Money for the loan came from the city’s general fund, according to public documents. Under the terms of the agreement, the city was to deduct $1,000 a month from Heriot’s paychecks until the loan was repaid. The loan carries an interest rate of 5.5%.
Councilman Armando Rea, who voted against the loan, said Heriot told the council he was planning to use the money for a personal investment. Rea said the council majority reasoned that the loan was legitimate because other cities have granted similar loans to city managers.
The agreement was criticized by some residents, including former Mayor Robert Henning. “The City Council is not protecting city funds,” Henning said before Tuesday’s council meeting. “You go to a bank for a loan, not to a city. We are dealing with public money here, and there is still no guarantee that we will get our money. All we have is a statement from Heriot, not a check.”
Heriot did not attend the council meeting and has not returned calls from The Times. It was unclear whether his resignation was related to the controversy over the loan.

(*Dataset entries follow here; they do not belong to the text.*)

theorem writeDelivery_within {C : List Comp} {s₀ : State} (d : Delivery) (tag data : List Byte) {s : State} (h : Within C s₀ s) (hc : covers C [.free, .out, .mv, .gov, .fs] = true) : Within C s₀ (writeDelivery d tag data s) := by
  unfold writeDelivery
  try dsimp only
  repeat' first
    | with_reducible assumption
    | exact covers_trans (by decide) hc
    | with_reducible apply payloadBursts_within
    | with_reducible apply displace_within
    | with_reducible apply writeTag_within
    | with_reducible apply countDisplaced_within
    | (with_reducible apply getD_map_within; rotate_left; intro _)
    | split
    | dsimp only


theorem countCut_within {C : List Comp} {s₀ : State} (k : Nat) (f : Rec) {s : State} (h : Within C s₀ s) (hc : covers C [.st, .fs] = true) : Within C s₀ (countCut k f s) := by
  unfold countCut
  try dsimp only
  repeat' first
    | with_reducible assumption
    | exact covers_trans (by decide) hc
    | with_reducible apply modSeg_within
    | with_reducible apply countChannel_within
    | with_reducible apply modFrame_within
    | split
    | with_reducible apply Within.upd
    | exact .inr (covers_mem hc (by decide))
    | with_reducible exact .inl rfl
    | with_reducible exact List.prefix_refl _
    | with_reducible exact Nat.le_refl _
    | with_reducible exact id
    | dsimp only


theorem giveBack_within {C : List Comp} {s₀ : State} (d : Delivery) {s : State} (h : Within C s₀ s) (hc : covers C [.mv] = true) : Within C s₀ (giveBack d s) := by
  unfold giveBack
  try dsimp only
  repeat' first
    | with_reducible assumption
    | exact covers_trans (by decide) hc
    | with_reducible apply modQueue_within
    | with_reducible apply modMv_within
    | with_reducible apply Within.upd
    | exact .inr (covers_mem hc (by decide))
    | with_reducible exact .inl rfl
    | with_reducible exact List.prefix_refl _
    | with_reducible exact Nat.le_refl _
    | with_reducible exact id
    | dsimp only


theorem readoutWritten_within {C : List Comp} {s₀ : State} (k : Nat) (d : Delivery) {s : State} (h : Within C s₀ s) (hc : covers C [.out, .eng, .mv, .host, .ev, .boot, .gov, .fs] = true) : Within C s₀ (readoutWritten k d s) := by
  unfold readoutWritten
  try dsimp only
  repeat' first
    | with_reducible assumption
    | exact covers_trans (by decide) hc
    | with_reducible apply emit_within
    | with_reducible apply offerEntry_within
    | with_reducible apply leaveRoute_within
    | split
    | dsimp only


theorem moveReadout_within {C : List Comp} {s₀ : State} (k : Nat) {s : State} (h : Within C s₀ s) (hc : covers C [.free, .out, .eng, .st, .mv, .host, .ev, .boot, .gov, .hm, .fs] = true) : Within C s₀ (moveReadout k s) := by
  unfold moveReadout
  try dsimp only
  repeat' first
    | with_reducible assumption
    | exact covers_trans (by decide) hc
    | with_reducible apply nextReadout_within
    | with_reducible apply giveBack_within
    | with_reducible apply readRec_within
    | with_reducible apply writeDelivery_within
    | with_reducible apply readoutWritten_within
    | with_reducible apply countCut_within
    | split
    | dsimp only


theorem execReadoutFrameDone_within {C : List Comp} {s₀ : State} (segment : Nat) {s : State} (h : Within C s₀ s) (hc : covers C [.free, .out, .eng, .st, .mv, .host, .ev, .boot, .gov, .hm, .fs] = true) : WithinO C s₀ (execReadoutFrameDone segment s) := by
  unfold execReadoutFrameDone
  try dsimp only
  repeat' first
    | dsimp only [withinO_next]
    | (with_reducible show WithinO _ _ _; split)
  repeat' first
    | with_reducible assumption
    | exact covers_trans (by decide) hc
    | with_reducible apply moveReadout_within


theorem endReadout_within {C : List Comp} {s₀ : State} (k ended : Nat) {s : State} (h : Within C s₀ s) (hc : covers C [.fs] = true) : Within C s₀ (endReadout k ended s) := by
  unfold endReadout
  try dsimp only
  repeat' first
    | with_reducible assumption
    | exact covers_trans (by decide) hc
    | with_reducible apply modFs_within
    | split
    | with_reducible apply Within.upd
    | exact .inr (covers_mem hc (by decide))
    | with_reducible exact .inl rfl
    | with_reducible exact List.prefix_refl _
    | exact List.prefix_append _ _
    | with_reducible exact Nat.le_refl _
    | with_reducible exact id
    | dsimp only


theorem execReadoutEarlyEnd_within {C : List Comp} {s₀ : State} (segment : Nat) {s : State} (h : Within C s₀ s) (hc : covers C [.out, .eng, .mv, .host, .ev, .boot, .gov, .fs] = true) : WithinO C s₀ (execReadoutEarlyEnd segment s) := by
  unfold execReadoutEarlyEnd
  try dsimp only
  repeat' first
    | dsimp only [withinO_next]
    | (with_reducible show WithinO _ _ _; split)
  repeat' first
    | with_reducible assumption
    | exact covers_trans (by decide) hc
    | with_reducible apply dropReadoutDelivery_within
    | with_reducible apply modQueue_within
    | with_reducible apply modFs_within
    | with_reducible apply offerEntry_within
    | with_reducible apply closeReadout_within
    | (with_reducible apply getD_map_within; rotate_left; intro _)
    | split
    | with_reducible apply Within.upd
    | exact .inr (covers_mem hc (by decide))
    | with_reducible exact .inl rfl
    | with_reducible exact List.prefix_refl _
    | exact List.prefix_append _ _
    | with_reducible exact Nat.le_refl _
    | with_reducible exact id
    | dsimp only


theorem opFsReadAbort_within {C : List Comp} {s₀ : State}  (c : Cmd) {s : State} (h : Within C s₀ s) (hc : covers C [.fs] = true) : WithinR C s₀ ((opFsReadAbort).act c s) := by
  dsimp only [opFsReadAbort]
  repeat' first
    | dsimp only [withinR_done, withinR_wait, withinR_fail]
    | (with_reducible show WithinR _ _ _; split)
  repeat' first
    | with_reducible assumption
    | exact covers_trans (by decide) hc
    | with_reducible apply endReadout_within


theorem execFsReadAbort_within {C : List Comp} {s₀ : State} (c : Cmd) {s : State} (h : Within C s₀ s) (hc : covers C [.out, .eng, .mv, .host, .ev, .boot, .hm, .fs] = true) : WithinO C s₀ (execFsReadAbort c s) :=
  runOp_within c (fun h => h) (fun h => opFsReadAbort_within c h (covers_trans (by decide) hc)) h (covers_trans (by decide) hc)

theorem opFsMap_within {C : List Comp} {s₀ : State}  (c : Cmd) {s : State} (h : Within C s₀ s) (hc : covers C [.fs] = true) : WithinR C s₀ ((opFsMap).act c s) := by
  dsimp only [opFsMap]
  repeat' first
    | dsimp only [withinR_done, withinR_wait, withinR_fail]
    | (with_reducible show WithinR _ _ _; split)
  repeat' first
    | with_reducible assumption
    | exact covers_trans (by decide) hc
    | with_reducible apply modFs_within
    | (with_reducible apply getD_map_within; rotate_left; intro _)
    | split
    | with_reducible apply Within.upd
    | exact .inr (covers_mem hc (by decide))
    | with_reducible exact .inl rfl
    | with_reducible exact List.prefix_refl _
    | with_reducible exact Nat.le_refl _
    | with_reducible exact id
    | with_reducible exact fun g => g.of_eq rfl rfl rfl
    | dsimp only


theorem execFsMap_within {C : List Comp} {s₀ : State} (c : Cmd) {s : State} (h : Within C s₀ s) (hc : covers C [.out, .eng, .mv, .host, .ev, .boot, .hm, .fs] = true) : WithinO C s₀ (execFsMap c s) :=
  runOp_within c (fun h => h) (fun h => opFsMap_within c h (covers_trans (by decide) hc)) h (covers_trans (by decide) hc)

theorem opFsUnmap_within {C : List Comp} {s₀ : State}  (c : Cmd) {s : State} (h : Within C s₀ s) (hc : covers C [.fs] = true) : WithinR C s₀ ((opFsUnmap).act c s) := by
  dsimp only [opFsUnmap]
  repeat' first
    | dsimp only [withinR_done, withinR_wait, withinR_fail]
    | (with_reducible show WithinR _ _ _; split)
  repeat' first
    | with_reducible assumption
    | exact covers_trans (by decide) hc
    | with_reducible apply modFs_within
    | with_reducible apply Within.upd
    | exact .inr (covers_mem hc (by decide))
    | with_reducible exact .inl rfl
    | with_reducible exact List.prefix_refl _
    | with_reducible exact Nat.le_refl _
    | with_reducible exact id
    | dsimp only


theorem execFsUnmap_within {C : List Comp} {s₀ : State} (c : Cmd) {s : State} (h : Within C s₀ s) (hc : covers C [.out, .eng, .mv, .host, .ev, .boot, .hm, .fs] = true) : WithinO C s₀ (execFsUnmap c s) :=
  runOp_within c (fun h => h) (fun h => opFsUnmap_within c h (covers_trans (by decide) hc)) h (covers_trans (by decide) hc)

end Sys2Proof.Machine
end

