theorem takeGo_within {C : List Comp} {s₀ : State} (chan n : Nat) {s : State} (h : Within C s₀ s) (hc : covers C [.free, .out, .eng, .mv, .host, .ev, .boot, .gov, .fs] = true) : Within C s₀ (takeGo chan n s) := by
  unfold takeGo
  try dsimp only
  repeat' first
    | with_reducible assumption
    | exact covers_trans (by decide) hc
    | with_reducible apply takeCounted_within
    | with_reducible refine takeCounted_within_eq ?_ ?_ (by assumption)
    | with_reducible apply modChan_within
    | with_reducible apply displace_within
    | with_reducible apply modMv_within
    | with_reducible refine takeInput_within ?_ ?_ (by assumption)
    | with_reducible apply startRun_within
    | split
    | with_reducible apply Within.upd
    | exact .inr (covers_mem hc (by decide))
    | with_reducible exact .inl rfl
    | with_reducible exact List.prefix_refl _
    | with_reducible exact Nat.le_refl _
    | with_reducible exact id
    | dsimp only


theorem execGoInput_within {C : List Comp} {s₀ : State} (chan n : Nat) {s : State} (h : Within C s₀ s) (hc : covers C [.free, .out, .eng, .mv, .host, .ev, .boot, .gov, .fs] = true) : WithinO C s₀ (execGoInput chan n s) := by
  unfold execGoInput
  try dsimp only
  repeat' first
    | dsimp only [withinO_next]
    | (with_reducible show WithinO _ _ _; split)
  repeat' first
    | with_reducible assumption
    | exact covers_trans (by decide) hc
    | with_reducible apply takeGo_within


theorem goFirst_within {C : List Comp} {s₀ : State} (g : Nat) {s : State} (h : Within C s₀ s) (hc : covers C [.free, .out, .eng, .mv, .host, .ev, .boot, .gov, .fs] = true) : Within C s₀ (goFirst g s) := by
  unfold goFirst
  try dsimp only
  repeat' first
    | with_reducible assumption
    | exact covers_trans (by decide) hc
    | with_reducible apply takeGo_within


theorem writeStart_within {C : List Comp} {s₀ : State} (port g : Nat) {s : State} (h : Within C s₀ s) (hc : covers C [.free, .out, .eng, .mv, .host, .ev, .boot, .gov, .fs] = true) : Within C s₀ (writeStart port g s) := by
  unfold writeStart
  try dsimp only
  repeat' first
    | with_reducible assumption
    | exact covers_trans (by decide) hc
    | with_reducible apply ignoreWrite_within
    | with_reducible apply goFirst_within
    | with_reducible apply startRun_within
    | split
    | dsimp only


theorem execMvStart_within {C : List Comp} {s₀ : State} (port chan : Nat) {s : State} (h : Within C s₀ s) (hc : covers C [.free, .out, .eng, .mv, .host, .ev, .boot, .gov, .fs] = true) : WithinO C s₀ (execMvStart port chan s) := by
  unfold execMvStart
  try dsimp only
  repeat' first
    | dsimp only [withinO_next]
    | (with_reducible show WithinO _ _ _; split)
  repeat' first
    | with_reducible assumption
    | exact covers_trans (by decide) hc
    | with_reducible apply writeStart_within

The district attorney’s office is reviewing terms of the loan to determine whether to conduct an investigation, investigator Gail Ehrlich said. A Lynwood resident notified the district attorney’s office in March, Ehrlich said.
Although little case law exists regarding gift-of-public-funds cases, an attorney for the League of California Cities said that the test generally is whether the money was used for a public purpose.
“It’s a judgment call on the part of the City Council,” said JoAnne Speers, general counsel for the league. “That area of the law is not clearly defined because the concept of public purpose is very broad.”
Cities have made low-interest loans as part of compensation packages, Speers said. In some cases, the loans were to help finance the purchase of a house.
Councilman Louis Byrd said he voted in favor of the loan because he thought it was simply an advance on Heriot’s retirement fund.
Heriot had initially requested such an advance but apparently was told by officials at the Public Employment Retirement System in Sacramento that the retirement money was unavailable to him while he was still employed with the city. He then approached the city with the loan request.
Heriot joined the city in 1988 as assistant city manager. He became city manager a little more than a year ago when former City Manager Charles Gomez took a job in Honduras.
Assistant City Manager Faustin Gonzales has been named interim city manager.